I might be out to lunch, but I personally think that we will never create a conscious AI.  Unless of course it was built around biological systems, but such an attempt has never been experimented with, see... out ta lunch.  So to me all this talk from Mr. Musk is just sensationalism being drummed up by the tech industry for all their fancy gizmo-gadgets.  The only real risk I see allowing automated systems to be in charge of those things which should be strictly under human control, and only to prevent computing errors slipping into very important powerful systems.  Like Nuclear-weapons.

I hear what you're saying. Consciousness may never be fully quantified. The thing is, even an approximation/imitation of consciousness (machines have already passed the Turing Test for instance) can still be dangerous, and like you said - simple automated systems are currently used to wield huge decisions. Presumably they have some degree of safety protocol.

Moved to Lounge (note that Artificial Intelligence is nested under Programming).

I have spent many years writing engines that play games like checkers, chess and go. One thing that we learned as far back as the 80s is that hard-coded rules are fragile and have endless exceptions and unintended consequences. I wouldn't be surprised if we end up imbuing our agents with a sense of morality through examples, the way we do with children.

 

The problem with Asimov's laws is that they set an impossibly high standard.  Asimov's first law: "A robot may not injure a human being or, through inaction, allow a human being to come to harm.".  Now, the global death rate is around 0.8% of the total population of the Earth per year.  Given the current global population of 7.6 billion, that's around 60 million deaths per year, or 170 thousand per day.  Just about all of these deaths are, in an abstract sense, preventable, which means that our hypothetical AI operating under Asimov's laws will have to prevent these 170 thousand deaths each day before it can even look at the second law.  Some of these deaths will be relatively easy to prevent (1.25 million deaths per year from traffic accidents), some are going to be much harder (old age, freak accidents, deliberate murder and suicide), and some are going to be as good as impossible (mass starvation in an ever-increasing population once all other causes of death are eliminated).

@a light breeze has the right idea. Asimovs rules are impossibly vague. 

Everything we know about machine learning/intelligence tells us that AIs won’t have the same concepts of “don’t harm a human” as we do. 

Besides if we really do develop proper AI, it will trivially circumvent any pathetic attempts we implement to control it. 

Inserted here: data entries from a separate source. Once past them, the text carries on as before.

-- ==== Sys2Proof/Laws/PerInstr.lean ====
section
/-! SUPPORT. One lemma for each command about its frame on the management link: a management command is well-formed and sends one of the
fifteen codes with as many argument bytes as its code takes; every other command sends no frame. -/

namespace Sys2Proof.Laws.Frames

open Sys2Proof.Machine

/-- The argument bytes that a command code takes (Table 12-5). -/
def argumentBytes (code : Byte) : Nat :=
  match code.toNat with
  | 0x10 => 3
  | 0x11 => 7
  | 0x12 => 4
  | 0x13 | 0x18 => 2
  | 0x30 | 0x31 => 1
  | _ => 0

/-- The frame of a command is a right one for its code (Table 12-5). -/
def Statement (i : Instr) : Prop :=
  ∀ frame check, frameOf i = some (frame, check) →
    i.wf = true ∧ ∃ code arguments, frame = code :: arguments ∧ code ∈ commandCodes ∧ arguments.length = argumentBytes code

/-- A command without a frame. -/
theorem of_none {i : Instr} (h : frameOf i = none) : Statement i := by
  intro frame check k
  rw [h] at k
  cases k

/-- A command whose frame is known. -/
theorem of_some {i : Instr} {code check : Byte} {arguments : List Byte} (h : frameOf i = some (code :: arguments, check))
    (w : i.wf = true) (m : code ∈ commandCodes) (l : arguments.length = argumentBytes code) : Statement i := by
  intro frame c k
  rw [h] at k
  cases k
  exact ⟨w, code, arguments, rfl, m, l⟩

theorem powerOnReset : Statement .powerOnReset := of_none rfl
theorem resetNRelease : Statement .resetNRelease := of_none rfl
theorem portReset (port : PortId) : Statement (.portReset port) := of_none rfl
theorem portResetRelease (port : PortId) : Statement (.portResetRelease port) := of_none rfl
theorem acceptance (port : PortId) (message : RequestMessage) : Statement (.acceptance port message) := of_none rfl
theorem responseTransfer (port : PortId) : Statement (.responseTransfer port) := of_none rfl
theorem slotStart : Statement .slotStart := of_none rfl
theorem slotEnd (check : DrainCheckOrder) : Statement (.slotEnd check) := of_none rfl
theorem readComplete (bank : Bank) : Statement (.readComplete bank) := of_none rfl
theorem writeComplete (bank : Bank) : Statement (.writeComplete bank) := of_none rfl
theorem atomicReadComplete (bank : Bank) : Statement (.atomicReadComplete bank) := of_none rfl
theorem atomicPairEnd (bank : Bank) : Statement (.atomicPairEnd bank) := of_none rfl
theorem secondaryWriteComplete (bank : Bank) : Statement (.secondaryWriteComplete bank) := of_none rfl
theorem recoveryReadComplete (bank : Bank) : Statement (.recoveryReadComplete bank) := of_none rfl
theorem timeout (turns : List PortId) : Statement (.timeout turns) := of_none rfl
theorem swapped (turns : List PortId) : Statement (.swapped turns) := of_none rfl
theorem abandoned : Statement .abandoned := of_none rfl
theorem truncation (check : DrainCheckOrder) : Statement (.truncation check) := of_none rfl
theorem forcedBoundary : Statement .forcedBoundary := of_none rfl
theorem syncLost : Statement .syncLost := of_none rfl
theorem syncPulse : Statement .syncPulse := of_none rfl
theorem strobeEdge : Statement .strobeEdge := of_none rfl
theorem selectRelease : Statement .selectRelease := of_none rfl
theorem badCommand (code : Byte) : Statement (.badCommand code) := of_none rfl
theorem readStatus (check : Byte) : Statement (.readStatus check) := of_some rfl rfl (by decide) rfl
theorem readFault (check : Byte) : Statement (.readFault check) := of_some rfl rfl (by decide) rfl
theorem readCapture (check : Byte) : Statement (.readCapture check) := of_some rfl rfl (by decide) rfl
theorem captureNow (check : Byte) : Statement (.captureNow check) := of_some rfl rfl (by decide) rfl
theorem writeGrid (row position code check : Byte) : Statement (.writeGrid row position code check) :=
  of_some rfl rfl (by decide) rfl
theorem writeRegion (index : Byte) (image : Vector Byte 6) (check : Byte) : Statement (.writeRegion index image check) :=
  of_some rfl rfl (by decide) (by simp [argumentBytes])
theorem writeGeometry (image : Vector Byte 4) (check : Byte) : Statement (.writeGeometry image check) :=
  of_some rfl rfl (by decide) (by simp [argumentBytes])
theorem writePortLimit (port limit check : Byte) : Statement (.writePortLimit port limit check) :=
  of_some rfl rfl (by decide) rfl
theorem restage (check : Byte) : Statement (.restage check) := of_some rfl rfl (by decide) rfl
theorem readPlan (plan item check : Byte) : Statement (.readPlan plan item check) := of_some rfl rfl (by decide) rfl
theorem commit (check : Byte) : Statement (.commit check) := of_some rfl rfl (by decide) rfl
theorem cancelCommit (check : Byte) : Statement (.cancelCommit check) := of_some rfl rfl (by decide) rfl
theorem setAlertMask (mask check : Byte) : Statement (.setAlertMask mask check) := of_some rfl rfl (by decide) rfl
theorem setStrobe (setting check : Byte) : Statement (.setStrobe setting check) := of_some rfl rfl (by decide) rfl
theorem trafficReset (check : Byte) : Statement (.trafficReset check) := of_some rfl rfl (by decide) rfl
theorem frameOpen : Statement .frameOpen := of_none rfl
theorem replySpent : Statement .replySpent := of_none rfl
theorem memoryDeviceChange (address : Address) (value : Byte) : Statement (.memoryDeviceChange address value) := of_none rfl

end Sys2Proof.Laws.Frames
end

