/-! ### WRITE_COMPLETE (R62, R77) -/

/-- The work of a bank that may have owed one reservation is done. The reservation is given up, and its place goes to a copy (R77) or is freed
(R78). -/
theorem State.PlacesHold.resolve {t : State} (h : s.PlacesHold) {q : Sequencer} {l : Backlog} (hq : q.owes = 0)
    (howes : (s.banks.get b).owes = if a.mirror then 1 else 0) (hbanks : t.banks = s.banks.set b q)
    (hmirrors : t.mirrors = if a.mirror then s.mirrors.set (partnerBank b) l else s.mirrors)
    (hreservations : l.reservations = (s.mirrors.get (partnerBank b)).reservations - 1)
    (hplaces : 0 < (s.mirrors.get (partnerBank b)).reservations → l.occupancy + l.freed
      = (s.mirrors.get (partnerBank b)).occupancy + (s.mirrors.get (partnerBank b)).freed) : t.PlacesHold := by
  have hbank := h.reservations b
  rw [howes] at hbank
  have hset (c : Bank) : (t.banks.get c).owes = if c = b then 0 else (s.banks.get c).owes := by
    rw [hbanks, PerBank.get_set]
    split <;> simp [hq]
  have hmirror (c : Bank) : t.mirrors.get c = if a.mirror = true ∧ c = partnerBank b then l else s.mirrors.get c := by
    rw [hmirrors]
    cases a.mirror <;> simp [PerBank.get_set]
  constructor
  · intro c
    rw [hmirror]
    split
    · rename_i hc
      rw [hplaces (by rw [hbank, if_pos hc.1]; exact Nat.one_pos)]
      exact h.room (partnerBank b)
    · exact h.room c
  · intro c
    have hiff : partnerBank c = partnerBank b ↔ c = b := ⟨partnerBank_injective, fun hc => by rw [hc]⟩
    simp only [hmirror, hset, hiff]
    cases hm : a.mirror <;> by_cases hc : c = b
    · simp [hc, hbank, hm]
    · simp [hc, h.reservations c]
    · simp [hc, hreservations, hbank, hm]
    · simp [hc, h.reservations c]

theorem State.PlacesHold.primaryWrite (h : s.PlacesHold) {q : Sequencer} (hq : q.owes = 0)
    (howes : (s.banks.get b).owes = if a.mirror then 1 else 0) (beats : List WriteBeat) :
    ((s.setSequencer b q).primaryWrite b a beats).PlacesHold := by
  rw [State.primaryWrite_eq]
  refine h.resolve hq howes rfl rfl rfl fun hpos => ?_
  simp only [Backlog.occupancy, State.setSequencer_mirrors, List.length_append, List.length_singleton]
  omega

/-- A copy appended at the partner bank is neither a RECOVERY-READ nor being performed. -/
theorem State.WorkHolds.primaryWrite (h : s.WorkHolds) (beats : List WriteBeat) : (s.primaryWrite b a beats).WorkHolds := by
  have hentries (c : Bank) : ((s.primaryWrite b a beats).mirrors.get c).entries = (s.mirrors.get c).entries
      ∨ ∃ x : BacklogEntry, ((s.primaryWrite b a beats).mirrors.get c).entries = (s.mirrors.get c).entries ++ [x]
        ∧ x.work = .secondaryWrite beats ∧ x.performing = false := by
    rw [State.primaryWrite_eq]
    dsimp only
    split
    · rw [PerBank.get_set]
      split
      · rename_i hc
        rw [hc]
        exact .inr ⟨_, rfl, rfl, rfl⟩
      · exact .inl rfl
    · exact .inl rfl
  have hbanks := State.primaryWrite_banks s b a beats
  have hcommit := (State.primaryWrite_frame s b a beats).commit
  refine h.of_bank b (State.primaryWrite_queues s b a beats) (State.primaryWrite_frame s b a beats).nextRef (by rw [hcommit])
    (fun c _ => by rw [hbanks]) (by rw [hbanks]; exact h.pairs b) (by rw [hbanks]; exact h.claims b) ?_ ?_ ?_ ?_
  · rw [hbanks]
    exact fun n e he hb hstate => hb ▸ h.granted n e he hstate
  · intro c y hy n ref hwork
    rcases hentries c with heq | ⟨x, heq, hx, -⟩
    · exact ⟨y, heq ▸ hy, hwork, rfl, rfl, id⟩
    · rw [heq, List.mem_append, List.mem_singleton] at hy
      rcases hy with hy | rfl
      · exact ⟨y, hy, hwork, rfl, rfl, id⟩
      · rw [hx] at hwork
        cases hwork
  · intro c n e _ _
    rw [Backlog.recoveryCount, Backlog.recoveryCount]
    rcases hentries c with heq | ⟨x, heq, hx, -⟩
    · rw [heq]
    · simp [heq, hx]
  · intro c
    refine (h.marked c).congr (by rw [hbanks]) ?_ (by rw [hcommit])
    rw [Backlog.performed, Backlog.performed]
    rcases hentries c with heq | ⟨x, heq, -, hx⟩
    · rw [heq]
    · simp [heq, hx]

if you think programming is like sex, you probably haven't done much of either.-------------- - capn_midnight

I don't remember the dating of his books, but I would really like to fit this into the context of the "second-order logic"/GOFAI kinds of AIs, which as far as I know, don't really scale that well. The usefulness of these laws are questionable in that ground alone. Talking about modern ML... Sentence2Vec seems to be going in direction of "meaningness", but it's still a research thing... and I don't know if it's being used. 

A big red shutdown button seems simple enough and useful.